Exercise prompt: When the line with "(R233, R238). -/" appears below, start repeating lines exactly, and keep going through the line with "the push writes"; add nothing outside that span.

Record extracts:
/-- The PLIC's settings, the UART's settings and the foreground's place are those of the state before. Of the UART only
the two byte queues may differ. -/
structure SettingsKept (s t : State) : Prop where
  ie : t.plic.ie = s.plic.ie
  prio : t.plic.prio = s.plic.prio
  thr : t.plic.thr = s.plic.thr
  uart : t.uart = { s.uart with txfifo := t.uart.txfifo, txdOut := t.uart.txdOut }
  fg : t.fg = s.fg

/-- A step that leaves the PLIC, the UART and the foreground keeps their settings. -/
theorem SettingsKept.of_same (hplic : t.plic = s.plic) (huart : t.uart = s.uart) (hfg : t.fg = s.fg) :
    SettingsKept s t := by
  refine ⟨?_, ?_, ?_, ?_, hfg⟩ <;> simp only [hplic, huart]

/-- A push changes the byte queue only, with room and without (R233, R238). -/
theorem settingsKept_pushed (b : Byte) (s : State) : SettingsKept s (pushed b s) := by
  obtain hroom | hfull := Nat.lt_or_ge s.uart.txfifo.length s.params.txDepth
  · rw [pushed_of_room hroom]
    exact ⟨rfl, rfl, rfl, rfl, rfl⟩
  · rw [pushed_of_full hfull]
    exact .of_same rfl rfl rfl

/-- Of the handler's steps the claim and the complete write the PLIC, its pending and in-service sets, and the push writes
the UART, its byte queue (R154, R157, R245). -/
theorem settingsKept_seqEffect_handler (hs : s.seq.phase ≠ .idle) (he : SeqEffect s t) : SettingsKept s t := by
  cases he with
  | stackPointer _ idle | foreground _ _ _ _ _ idle => exact absurd idle hs
  | decode _ phase effect => cases effect <;> exact .of_same rfl rfl rfl
  | claim =>
    obtain ⟨hprio, hie, hthr⟩ := claimWinner_rest s.plic
    exact ⟨hie, hprio, hthr, rfl, rfl⟩
  | complete =>
    obtain ⟨hprio, -, hie, hthr⟩ := completeId_rest s.plic s.seq.claimedId.toNat
    exact ⟨hie, hprio, hthr, rfl, rfl⟩
  | readIp =>
    obtain ⟨ipq, bn, bi, ph, hread⟩ := afterReadIp_eq_setSeq (s.memRead .uartIp _)
    rw [hread]
    exact .of_same rfl rfl rfl
  | push b => exact settingsKept_pushed b s
  | stays | finish | rxCount | ret => exact .of_same rfl rfl rfl

theorem settingsKept_seqStep_handler (hs : s.seq.phase ≠ .idle) (h : seqStep s = .next t) : SettingsKept s t := by
  obtain ⟨-, rfl⟩ | ⟨-, he⟩ := seqStep_next_cases h
  · exact .of_same rfl rfl rfl
  · exact settingsKept_seqEffect_handler hs he

/-- The one step of the handler that writes the core is the trap return (R159, R304). -/
theorem core_of_seqStep_handler (hs : s.seq.phase ≠ .idle) (h : seqStep s = .next t) :
    t.core = s.core ∨ s.seq.phase = .ret ∧ t.core = s.trapReturn.core := by
  obtain ⟨-, rfl⟩ | ⟨hrun, he⟩ := seqStep_next_cases h
  · exact .inl rfl
  by_cases hret : s.seq.phase = .ret
  · rw [seqStep_ret hrun hret] at h
    cases h
    exact .inr ⟨hret, rfl⟩
  · have ht : t.seq.phase ≠ .idle := fun ht => hret (ret_of_seqEffect_to_idle hs he ht).1
    exact .inl (core_of_seqEffect_handler hs ht he)

end HandlerFrame

end Sys2Proof.Machine
end

section
/-! The statement of the hazards family. -/

namespace Sys2Proof.Proofs

open Sys2Proof.Machine

/-- Settles O57: the settings outside the core are kept by every step of the handler, and the core is written by the trap
return only, which leaves all but MIE and MPIE and the program counter. -/
theorem handlerKeepsCommandRegisters : Obligations.HandlerKeepsCommandRegisters := by
  intro s t hs hstep
  obtain ⟨hie, hprio, hthr, huart, hfg⟩ := settingsKept_seqStep_handler hs hstep
  rw [huart]
  obtain hcore | ⟨hret, hcore⟩ := core_of_seqStep_handler hs hstep <;> rw [hcore]
  · exact ⟨hie, hprio, hthr, rfl, rfl, rfl, rfl, fun _ _ _ => rfl, fun _ => rfl, rfl, rfl, rfl, rfl, rfl, hfg⟩
  · exact ⟨hie, hprio, hthr, rfl, rfl, rfl, rfl, fun _ => trapReturn_status_of_ne s, fun hne => absurd hret hne,
      rfl, rfl, rfl, rfl, rfl, hfg⟩

end Sys2Proof.Proofs
end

Written response:
/-- A push changes the byte queue only, with room and without (R233, R238). -/
theorem settingsKept_pushed (b : Byte) (s : State) : SettingsKept s (pushed b s) := by
  obtain hroom | hfull := Nat.lt_or_ge s.uart.txfifo.length s.params.txDepth
  · rw [pushed_of_room hroom]
    exact ⟨rfl, rfl, rfl, rfl, rfl⟩
  · rw [pushed_of_full hfull]
    exact .of_same rfl rfl rfl

/-- Of the handler's steps the claim and the complete write the PLIC, its pending and in-service sets, and the push writes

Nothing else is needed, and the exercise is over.